In questo articolo vi racconterò come ho vissuto l’intervento chirurgico del legamento crociato anteriore e menisco interno del ginocchio e i tempi post-operatori. Giorno per giorno. Sperando che possa essere di qualche utilità a tutti coloro che affronteranno questa operazione.

Prefazione

Il 26 dicembre 2019 sono stata operata al ginocchio destro per riparare il menisco interno e ricostruire il legamento crociato.

Come ho fatto a rompermi tutto il ginocchio? Semplice.

Nel 2013 ho avuto un primo problema ai legamenti crociati durante l’allenamento di judo. Erano “parzialmente” rotti, quindi non me ne sono preoccupata più di tanto. Ho rinforzato il ginocchio e ho ripreso lo sport (anche una geek deve muoversi!).

Quest’anno ho avuto lo stesso identico problema, sempre a judo. Questa volta ho sentito il ginocchio storcersi e non riuscivo più a tenermi in piedi… Sicuramente, ho pensato, è rotto.

Dopo la risonanza magnetica raccomandata dal medico sportivo ho preso appuntamento con il chirurgo che mi ha detto:

Se lei vuole passare il restante della sua vita su un divano con l’artrosi, si può non riparare, sennò dobbiamo ricostruire i legamenti.”

Ovviamente la scelta è stata immediata. Ho bisogno del mio jogging quotidiano e di muovermi di tanto in tanto, anche perché non posso stare sempre davanti al PC, per quanto l’adori. Quindi abbiamo programmato l’operazione per il 23 gennaio (questo era a fine novembre).

Dopo due settimane il ginocchio mi ha lasciata e sono cascata. Ho sentito un dolore allucinante traversare tutta la parte interna della gamba e non sono più riuscita a distenderla. Ero totalmente bloccata.

Ho passato la domenica al pronto soccorso giusto per sentir dire: “E’ sicuramente il menisco“.

Ok.

L’indomani chiamo urgentemente il chirurgo che mi accoglie dopo un’ora e mi fa ripassare una risonanza magnetica.

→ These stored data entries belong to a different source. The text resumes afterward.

/-- One cycle of an engine (R303, R304): a step, or a step withheld; the last step of a k-step brings its sums. -/
def engineCycle (s0 : State) (core : Nat) : State :=
  let s := decidePark s0 core
  let e := s.engine core
  match e.queue with
  | [] => s
  | q :: _ =>
    let needs := kStepNeeds s q
    if !e.working || e.atStop then s
    else if needs != 0 && e.budgetNow ≤ e.steps then s.modEngine core (fun e => { e with stall := e.stall + 1 })
    else
      let p := e.progress + (if s.mgmt.alarm then 1 else 2)
      let s1 := if needs = 0 then s
        else (s.modCore core (fun c => { c with mxSteps := c.mxSteps + 1 })).modEngine core (fun e => { e with steps := e.steps + 1 })
      if p < needs then s1.modEngine core (fun e => { e with progress := p })
      else
        let tile := stepTile s e q
        (predict core q s1).modEngine core (fun e => { e.modHead (fun q => { q with kdone := q.kdone + q.elem.step / 16 }) with
          progress := 0, tile := tile })

/-! ### Transfers (R298, R299) -/

/-- What an accumulator becomes for an element that was read. -/
def widen (ty x : Nat) : Nat :=
  match ty with
  | 8 => roundTo (Fmt.bf16.value x) .f32 0 false
  | 9 => roundTo (Fmt.f16.value x) .f32 0 false
  | _ => x

/-- What an element becomes of an accumulator. -/
def narrowTo (ty rm : Nat) (sat : Bool) (x : Nat) : Nat :=
  match ty with
  | 8 => roundTo (Fmt.f32.value x) .bf16 rm sat
  | 9 => roundTo (Fmt.f32.value x) .f16 rm sat
  | _ => x

/-- A tile-store transfer in course: state, bytes, first failure with the number of its element. Nothing where it has to wait. -/
abbrev Transfer := Option (State × Nat × Option (Nat × Failure))

/-- Number of an element in the order of R298. -/
def elemNo (p : Nat × Nat) : Nat := 256 * p.1 + p.2

/-- One element of `mxld`. -/
def loadElem (core : Nat) (q : MxOp) (t : Transfer) (p : Nat × Nat) : Transfer :=
  match t with
  | none => none
  | some (s, n, f) =>
    let r := recordOf q.recA
    let a := r.elemAddr [(p.2 : Int), (p.1 : Int)]
    match spaceRead s q.team r.space a r.esize with
    | .wait => none
    | .fail c _ => some (s, n, some (f.getD (elemNo p, { cause := c, lane := q.lane, addr := a, write := false })))
    | .ok bs s1 =>
      let k := 256 * (shapeRo q.shape + p.1) + shapeCo q.shape + p.2
      some (s1.modEngine core (fun e => { e with tile := Sparse.set 0#32 e.tile k (BitVec.ofNat 32 (widen (q.minor / 16) (ofBytes bs))) }),
        n + r.esize, f)

/-- One element of `mxst`. -/
def storeElem (core : Nat) (q : MxOp) (t : Transfer) (p : Nat × Nat) : Transfer :=
  match t with
  | none => none
  | some (s, n, f) =>
    let r := recordOf q.recA
    let a := r.elemAddr [(p.2 : Int), (p.1 : Int)]
    let x := (Sparse.get 0#32 (s.engine core).tile (256 * (shapeRo q.shape + p.1) + shapeCo q.shape + p.2)).toNat
    let y := narrowTo (q.minor / 16) (bits q.mods 0 2) (bitOf q.mods 2) x
    let no := fun (c : Nat) => some (s, n, some (f.getD (elemNo p, { cause := c, lane := q.lane, addr := a, write := true })))
    let w : Writer := { team := q.team, agent := 2048 + core, op := q.op, part := elemNo p, seq := q.op, ga := r.ga, birth := s.cycle core }
    match spaceWrite s w q.team r.space a (toBytes y r.esize) with
    | .wait => none
    | .fail c _ => no c
    | .ok _ s1 => some (s1, n + r.esize, f)

/-- Scale bytes of a record (R299). -/
def scaleBytes (s : State) (team : Nat) (r : Layout) (rows k : Nat) : Sparse Nat :=
  (tileCoords rows (k / 32)).foldl (fun m p => Sparse.set 0 m (64 * p.1 + p.2) (panelByte s team r p.2 p.1)) []

/-- What the head operation does as it ends: state, bytes, failure. -/
def headEffect (s : State) (core : Nat) (q : MxOp) : Transfer :=
  let x := q.shape
  let ps := tileCoords (shapeM x) (shapeN x)
  if isMma q.major then some (s, 0, none)
  else match q.idx with
    | 0 => some (s.modEngine core (fun e => { e with tile := mapTile e.tile x (fun _ _ _ => 0) }), 0, none)
    | 1 => ps.foldl (loadElem core q) (some (s, 0, none))
    | 2 => ps.foldl (storeElem core q) (some (s, 0, none))
    | _ =>
      let set : ScaleSet :=
        { m := shapeM x, n := shapeN x, kq := shapeKq x
          sa := scaleBytes s q.team (recordOf q.recA) (shapeM x) (shapeK x)
          sb := scaleBytes s q.team (recordOf q.recB) (shapeN x) (shapeK x) }
      some (s.modEngine core (fun e => { e with scales := some set }), 0, none)

/-- The global stores of an `mxst` are at their homes (R301): bytes and the first failure, of those found at once and those found there. -/
def sentEnd (o : Op) (n : Nat) (f : Option (Nat × Failure)) : Nat × Option Failure :=
  (n - o.lostBytes, match f, o.fail with
    | some (k, x), some y => some (if o.y < k then y else x)
    | some (_, x), none => some x
    | none, y => y)

/-- MATRIX_OPERATION_RETIRE (R295, R298 to R301): the head has done its work and retires, an `mxst` with its global stores at their homes. -/
def execMatrixOperationRetire (core : Nat) (s : State) : Out :=
  match (s.engine core).queue with
  | [] => .next s
  | q :: _ =>
    if !(q.opened && q.started && q.computed) then .next s
    else
      match q.sent with
      | some (n, f) =>
        if !storesHome s (2048 + core) q.op then .next s
        else
          let r := sentEnd (s.op q.op) n f
          .next (retireHead s core r.1 r.2)
      | none =>
        match headEffect s core q with
        | none => .next s
        | some (s1, n, f) =>
          if storesHome s1 (2048 + core) q.op then
            let r := sentEnd (s1.op q.op) n f
            .next (retireHead s1 core r.1 r.2)
          else .next (s1.modEngine core (fun e => e.modHead (fun q => { q with sent := some (n, f) })))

Verdetto: lesione del menisco a manico di secchio.

La lesione “a manico di secchio” consiste in uno strappo longitudinale del tessuto cartilagineo, che si è può estendere fino a causare il distacco di una parte del tessuto stesso.

Praticamente avevo degli ossicini che gironzolavano liberamente nel ginocchio, da quanto ho capito, in termini umani.

Di male in peggio.

Alla fine mi anticipa l’operazione al 26 dicembre.

Giorno 1: l’intervento

E’ arrivato il giorno dell’intervento e sono agitatissima. Non so che cosa fare, che cosa succederà dopo l’operazione, se mi addormenteranno durante l’operazione, se avrò una flebite, visto che ho degli antecedenti.

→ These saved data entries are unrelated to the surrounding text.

def layRank (w : List Nat) (o : Nat) : Nat := bits (nth 0 w (o + 1)) 61 3

def layFmt (w : List Nat) (o : Nat) : Nat := bits (nth 0 w (o + 1)) 59 2

def layPartial (w : List Nat) (o a : Nat) : Bool := bitOf (nth 0 w (o + 1)) (56 + a)

/-- Placement nibble of a dimension below trank; 0 above it. -/
def layPlace (w : List Nat) (o d : Nat) : Nat := if d < layRank w o then bits (nth 0 w (o + 1)) (4 * d) 4 else 0

/-- Extent of a dimension below trank; 1 above it. -/
def layDim (w : List Nat) (o d : Nat) : Nat :=
  if d < layRank w o then bits (nth 0 w (o + 2 + d / 2)) (if d % 2 = 0 then 32 else 0) 32 else 1

/-- Bytes of an element. -/
def fmtBytes (fmt : Nat) : Nat := if fmt = 1 then 2 else 4

/-- What an axis does to a layout: 0 nothing, 1 partial sums, d + 2 splits dimension d. -/
def axisUse (w : List Nat) (o a : Nat) : Nat :=
  if layPartial w o a then 1
  else match (rangeFrom 0 4).find? (fun d => layPlace w o d = a + 1) with
    | some d => d + 2
    | none => 0

/-- Times an axis is named. -/
def axisNamed (w : List Nat) (o a : Nat) : Nat :=
  (if layPartial w o a then 1 else 0) + ((rangeFrom 0 4).filter (fun d => layPlace w o d = a + 1)).length

/-- Extents of the shard. -/
def shardDims (w : List Nat) (o : Nat) : List Nat :=
  (rangeFrom 0 4).map (fun d =>
    let p := layPlace w o d
    if p = 0 then layDim w o d else layDim w o d / meshSize w (p - 1))

/-- Bytes of the shard. -/
def shardBytes (w : List Nat) (o : Nat) : Nat := (shardDims w o).foldl (fun x d => x * d) 1 * fmtBytes (layFmt w o)

/-! ### Derivation (R370, R371) -/

/-- A layout record has a field out of range or a reserved field that is not zero. -/
def layoutBad (w : List Nat) (o : Nat) : Bool :=
  bits (nth 0 w o) 57 7 != 0 || bits (nth 0 w (o + 1)) 16 40 != 0 || (rangeFrom 4 4).any (fun k => nth 0 w (o + k) != 0) ||
    layBase w o % 256 != 0 || layRank w o = 0 || decide (4 < layRank w o) || layFmt w o = 3 ||
    (rangeFrom 0 4).any (fun d => decide (3 < layPlace w o d)) || (rangeFrom 0 3).any (fun a => decide (1 < axisNamed w o a))

/-- A mesh record alike. -/
def meshBad (w : List Nat) : Bool :=
  bits (nth 0 w 0) 57 7 != 0 || bits (nth 0 w 2) 57 7 != 0 || bits (nth 0 w 3) 57 7 != 0 || bits (nth 0 w 4) 32 28 != 0 ||
    bits (nth 0 w 5) 0 32 != 0 || nth 0 w 6 != 0 || nth 0 w 7 != 0 || meshStaging w % 256 != 0 || meshStatus w % 64 != 0 ||
    meshLstride w % 256 != 0 || (rangeFrom 0 3).any (fun a => meshSize w a = 0 || decide (1024 < meshSize w a)) ||
    decide (1024 < meshSize w 0 * meshSize w 1 * meshSize w 2)

/-- Axes on which the layouts differ. -/
def axesApart (w : List Nat) : List Nat := (rangeFrom 0 3).filter (fun a => axisUse w srcAt a != axisUse w dstAt a)

/-- The kind of an axis (R370); 0 where the table has none. -/
def kindOn (w : List Nat) (a : Nat) : Nat :=
  let x := axisUse w srcAt a
  let y := axisUse w dstAt a
  if x = 1 then (if y = 0 then 1 else if 2 ≤ y then 2 else 0)
  else if 2 ≤ x then (if y = 0 then 3 else if 2 ≤ y && y != x then 4 else 0)
  else 0

/-- The one axis and its kind. -/
def axisOf (w : List Nat) : Option (Nat × Nat) :=
  match axesApart w with
  | [a] => if kindOn w a = 0 then none else some (a, kindOn w a)
  | _ => none

/-- Linear-index distance of neighbours on an axis (R369). -/
def axisStep (w : List Nat) (a : Nat) : Nat := match a with
  | 0 => 1
  | 1 => meshSize w 0
  | _ => meshSize w 0 * meshSize w 1

/-- Self's coordinate on an axis. -/
def selfOn (w : List Nat) (a : Nat) : Nat := meshSelf w / axisStep w a % meshSize w a

/-- Linear indices of the exchange group, in ring order. -/
def groupRanks (w : List Nat) (a : Nat) : List Nat :=
  (rangeFrom 0 (meshSize w a)).map (fun p => meshSelf w - selfOn w a * axisStep w a + p * axisStep w a)

/-- Ranks whose table entries are read (R372): the exchange group's where there is one, and self's. -/
def ranksRead (w : List Nat) : List Nat :=
  if meshBad w || meshSize w 0 * meshSize w 1 * meshSize w 2 ≤ meshSelf w then []
  else match axisOf w with
    | some (a, _) => groupRanks w a
    | none => [meshSelf w]

/-- Two byte ranges meet. -/
def rangesMeet (a n b m : Nat) : Bool := decide (a < b + m) && decide (b < a + n) && n != 0 && m != 0

/-- Source and target overlap, other than as R371 allows. -/
def overlapBad (w : List Nat) (kind : Nat) : Bool :=
  let sb := layBase w srcAt
  let tb := layBase w dstAt
  !(kind = 1 && sb = tb) && (rangeFrom 0 (meshLocal w)).any (fun k =>
    rangesMeet (sb + k * meshLstride w) (shardBytes w srcAt) tb (shardBytes w dstAt))

/-- The plan record's status: the lowest code that applies (R371). `rank j` is entry j of the rank table. -/
def planStatus (w : List Nat) (own : Nat) (rank : Nat → Nat) : Nat :=
  let ax := axisOf w
  let kind : Nat := (ax.map (fun p => p.2)).getD 0
  let bad := meshBad w || layoutBad w srcAt || layoutBad w dstAt
  let cut := fun (o : Nat) => (rangeFrom 0 4).any (fun d =>
    let p := layPlace w o d
    p != 0 && layDim w o d % meshSize w (p - 1) != 0)
  if bad || (decide (3 ≤ kind) && decide (1 < meshLocal w)) then 1
  else if ax.isNone then 2
  else if layRank w srcAt != layRank w dstAt || layFmt w srcAt != layFmt w dstAt ||
      (rangeFrom 0 4).any (fun d => layDim w srcAt d != layDim w dstAt d) then 3
  else if cut srcAt || cut dstAt || shardBytes w srcAt % 256 != 0 || shardBytes w dstAt % 256 != 0 then 4
  else if meshSize w 0 * meshSize w 1 * meshSize w 2 ≤ meshSelf w || rank (meshSelf w) != own then 5
  else if (ranksRead w).any (fun j => decide (1023 < rank j)) then 6
  else if overlapBad w kind then 7
  else 0

/-- Staging bytes (R370). -/
def stageBytes (w : List Nat) (kind : Nat) : Nat := match kind with
  | 1 => 2 * shardBytes w dstAt
  | 2 => shardBytes w srcAt
  | _ => 0

/-- Status record bytes (R371). -/
def statusBytes (w : List Nat) : Nat := 64 + (shardBytes w dstAt + 2047) / 2048 * 32

/-- Doublewords of a plan record of status 0 (R371). -/
def planRecord (w : List Nat) (a kind : Nat) : List Nat :=
  [kind * 2 ^ 52 + a * 2 ^ 50 + meshSize w a * 2 ^ 39 + selfOn w a * 2 ^ 28, shardBytes w srcAt, shardBytes w dstAt, stageBytes w kind,
   statusBytes w, 0, 0, 0]

/-! ### Reading a plan block -/

/-- The collective engine in the address space of an operation's launch (R372). -/
def engineOf (s : State) (o : Op) : Agent := hubAgent (asidOfGrp s o.grp) (launchOfGrp o.grp)

/-- Entries of the rank table. -/
def readRanks (g : Agent) (base : Nat) : List Nat → State → Acc (List (Nat × Nat))
  | [], s => .ok [] s
  | j :: js, s =>
    match s.load g (base + 2 * j) 2 with
    | .wait => .wait
    | .fail c a => .fail c a
    | .ok bs s1 =>
      match readRanks g base js s1 with
      | .wait => .wait
      | .fail c a => .fail c a
      | .ok rs s2 => .ok ((j, ofBytes bs) :: rs) s2

/-- The block's doublewords and the rank table entries. -/
def readBlock (s : State) (g : Agent) (va : Nat) : Acc (List Nat × List (Nat × Nat)) :=
  match s.load g va 192 with
  | .wait => .wait
  | .fail c a => .fail c a
  | .ok bs s1 =>
    let w := dwordsOf 24 bs
    match readRanks g (meshRanks w) (ranksRead w) s1 with
    | .wait => .wait
    | .fail c a => .fail c a
    | .ok rs s2 => .ok (w, rs) s2

/-- The package's identifier; without one no rank is its own. -/
def ownId (s : State) : Nat := s.fabric.podId.getD 65536

/-- A rank table entry. -/
def rankIn (rs : List (Nat × Nat)) (j : Nat) : Nat := Sparse.get 65535 rs j

/-- Operations that fail on an access of their block. -/
def failBlock (s : State) (id c a : Nat) : State := finishOp s id 0 (some { cause := c, lane := low (s.op id).active, addr := a })

/-- Retire poisoned, for no access. -/
def poisonPlan (s : State) (id c : Nat) : State := finishOp s id 0 (some { cause := c, valid := false })

/-- Free doublewords: what a plan record holds beside a status that is not 0 (log 29). -/
def freeDwords : Nat → State → List Nat × State
  | 0, s => ([], s)
  | n + 1, s =>
    let x := s.freeWord.toNat + s.took.freeWord.toNat * 2 ^ 32
    let r := freeDwords n s.took.took
    (x :: r.1, r.2)

/-- CLPLAN_RUN (R372). -/
def execClplanRun (op : Nat) (s : State) : Out :=
  let o := s.op op
  if !(s.hasOp op && o.kind = .clplan && !o.held && o.result.isNone) then .next s
  else
    let g := engineOf s o
    match readBlock s g o.x with
    | .wait => .next s
    | .fail c a => .next (failBlock s op c a)
    | .ok (w, rs) s1 =>
      let st := planStatus w (ownId s) (rankIn rs)
      let r := match axisOf w with
        | some (a, kind) => if st = 0 then (planRecord w a kind, s1) else freeDwords 5 s1
        | none => freeDwords 5 s1
      let rec_ := if st = 0 then r.1 else [st * 2 ^ 56 + nth 0 r.1 0 % 2 ^ 52 / 2 ^ 28 * 2 ^ 28] ++ (r.1.drop 1) ++ [0, 0, 0]
      match r.2.store g (o.x + 0xC0) (rec_.flatMap (fun x => toBytes x 8)) with
      | .wait => .next s
      | .fail c a => .next (failBlock r.2 op c a)
      | .ok _ s2 => .next (if st = 0 then finishOp s2 op 0 none else poisonPlan s2 op Cause.illegalOperand)

/-! ### Elements and chunks (R370, R373, R374) -/

/-- Coordinates of a linear index, dimension 0 innermost. -/
def coordsOf : List Nat → Nat → List Nat
  | [], _ => []
  | d :: ds, x => x % d :: coordsOf ds (x / d)

/-- Linear index of coordinates. -/
def linearOf : List Nat → List Nat → Nat
  | d :: ds, c :: cs => c + d * linearOf ds cs
  | _, _ => 0

/-- Where element `e` of the target shard at position `pos` comes from: position that holds it, and index in its source shard. -/
def sourceOf (w : List Nat) (a pos e : Nat) : Nat × Nat :=
  let sd := shardDims w srcAt
  let td := shardDims w dstAt
  let x := axisUse w srcAt a
  let y := axisUse w dstAt a
  let c := (rangeFrom 0 4).map (fun j =>
    let v := nth 0 (coordsOf td e) j
    if y = j + 2 then v + pos * nth 1 td j else v)
  let owner := if 2 ≤ x then nth 0 c (x - 2) / nth 1 sd (x - 2) else 0
  (owner, linearOf sd ((rangeFrom 0 4).map (fun j => if x = j + 2 then nth 0 c j % nth 1 sd j else nth 0 c j)))

/-- Chunks of the target. -/
def Plan.chunks (p : Plan) : Nat := p.tbytes / 256

/-- Number of local contributions. -/
def Plan.n (p : Plan) : Nat := meshLocal p.words

def Plan.fmt (p : Plan) : Nat := layFmt p.words srcAt

/-- Bytes of an element. -/
def Plan.esize (p : Plan) : Nat := fmtBytes p.fmt

def Plan.tag (p : Plan) : Nat := meshTag p.words

/-- Elements of a chunk. -/
def Plan.elems (p : Plan) (c : Nat) : List Nat := rangeFrom (c * (256 / p.esize)) (256 / p.esize)

/-- The position that sums chunk `c` of a target: of an all-reduce, share by share in ring order; of a reduce-scatter, the target's
own (log 26). -/
def Plan.owner (p : Plan) (pos c : Nat) : Nat := if p.kind = 1 then c * p.g / p.chunks else pos

/-- Chunks that position `pos` awaits from position `q`, by number: contribution k of chunk c is k·N + c, and its final bytes n·N + c
(log 26). -/
def Plan.awaits (p : Plan) (pos q : Nat) : List Nat :=
  let cs := rangeFrom 0 p.chunks
  match p.kind with
  | 1 =>
    (cs.filter (fun c => p.owner pos c = pos)).flatMap (fun c => (rangeFrom 0 p.n).map (fun k => k * p.chunks + c)) ++
      (cs.filter (fun c => p.owner pos c = q)).map (fun c => p.n * p.chunks + c)
  | 2 => cs.flatMap (fun c => (rangeFrom 0 p.n).map (fun k => k * p.chunks + c))
  | _ => cs.filter (fun c => (p.elems c).any (fun e => (sourceOf p.words p.axis pos e).1 = q))

/-- Where an arrived chunk stands in the table. -/
def arrivedKey (chunk pos : Nat) : Nat := 1024 * chunk + pos

/-- Agent of a plan. -/
def Plan.agent (s : State) (p : Plan) : Agent := hubAgent (s.launch p.launch).asid p.launch

/-- One element of a local contribution. -/
def loadElement (s : State) (p : Plan) (k i : Nat) : Acc Nat :=
  match s.load (p.agent s) (layBase p.words srcAt + k * meshLstride p.words + i * p.esize) p.esize with
  | .wait => .wait
  | .fail c a => .fail c a
  | .ok bs s1 => .ok (ofBytes bs) s1

/-- Elements of a local contribution. -/
def loadElements (p : Plan) (k : Nat) : List Nat → State → Acc (List Nat)
  | [], s => .ok [] s
  | i :: is, s =>
    match loadElement s p k i with
    | .wait => .wait
    | .fail c a => .fail c a
    | .ok x s1 =>
      match loadElements p k is s1 with
      | .wait => .wait
      | .fail c a => .fail c a
      | .ok xs s2 => .ok (x :: xs) s2

/-- One sum (R373): FP32, or INT32. -/
def collAdd (fmt u v : Nat) : Nat := if fmt = 2 then (u + v) % 2 ^ 32 else fpAdd .f32 0 false u v

/-- A BF16 element widened. -/
def widenIn (fmt x : Nat) : Nat := if fmt = 1 then roundTo (Fmt.bf16.value x) .f32 0 false else x

/-- `coll_sum` (R373) of the contributions of each position, in order. -/
def collSum (fmt : Nat) (xs : List (List Nat)) : Nat :=
  let part := fun (l : List Nat) => match l with
    | [] => 0
    | x :: rest => rest.foldl (fun u v => collAdd fmt u (widenIn fmt v)) (widenIn fmt x)
  let r := match xs.map part with
    | [] => 0
    | x :: rest => rest.foldl (collAdd fmt) x
  if fmt = 1 then roundTo (Fmt.f32.value r) .bf16 0 false else r

/-- Element at place `i` of an arrived chunk. -/
def Plan.arrivedElem (p : Plan) (chunk q i : Nat) : Nat :=
  bits (Sparse.get 0 p.arrived (arrivedKey chunk q)) (8 * p.esize * i) (8 * p.esize)

/-- The local contributions of chunk `c`, one after another. -/
def loadContribs (p : Plan) (c : Nat) : Nat → Nat → State → Acc (List (List Nat))
  | 0, _, s => .ok [] s
  | n + 1, k, s =>
    match loadElements p k ((p.elems c).map (fun e => (sourceOf p.words p.axis p.pos e).2)) s with
    | .wait => .wait
    | .fail c a => .fail c a
    | .ok xs s1 =>
      match loadContribs p c n (k + 1) s1 with
      | .wait => .wait
      | .fail c a => .fail c a
      | .ok ys s2 => .ok (xs :: ys) s2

Insomma il panico totale. A Natale non ho bevuto neanche un bicchiere di prosecco. Acqua acqua ed acqua. Che tristezza.

Tanto non avevo la testa per festeggiare.

Arrivo in ospedale e mi accolgono nella mia stanza. Mi cambio e metto il camicione. Mi pongono sempre le stesse domande: “Nome? Cognome? Data di nascita? Allergie?“. Durante la giornata me l’avranno chiesto almeno dieci volte. Il peggio è che avevo una tracheite, e quindi l’anestesia totale era da escludere. Per fortuna poca febbre quindi potevano operare.

Quindi go, in sala operatoria. Mi installano in una stanza per l’anestesia e per preparare la gamba. Le infermiere non facevano altro che entrare ed uscire, una signora in un’altra stanza non faceva altro che urlare dal dolore, e nell’ambulatorio sentivo dei suoni inquietanti che mi facevano pensare al film Non aprite quella porta (The Texas Chainsaw Massacre in originale).

Mi dicono che il chirurgo è in ritardo, quindi resto lì ferma per almeno un’ora. Da sola.

Non vi dico l’ansia.

Finalmente arriva un’infermiera e mi disinfetta la gamba, poi arriva l’anestesista e inizia a farmi delle punture sui muscoli. Aio.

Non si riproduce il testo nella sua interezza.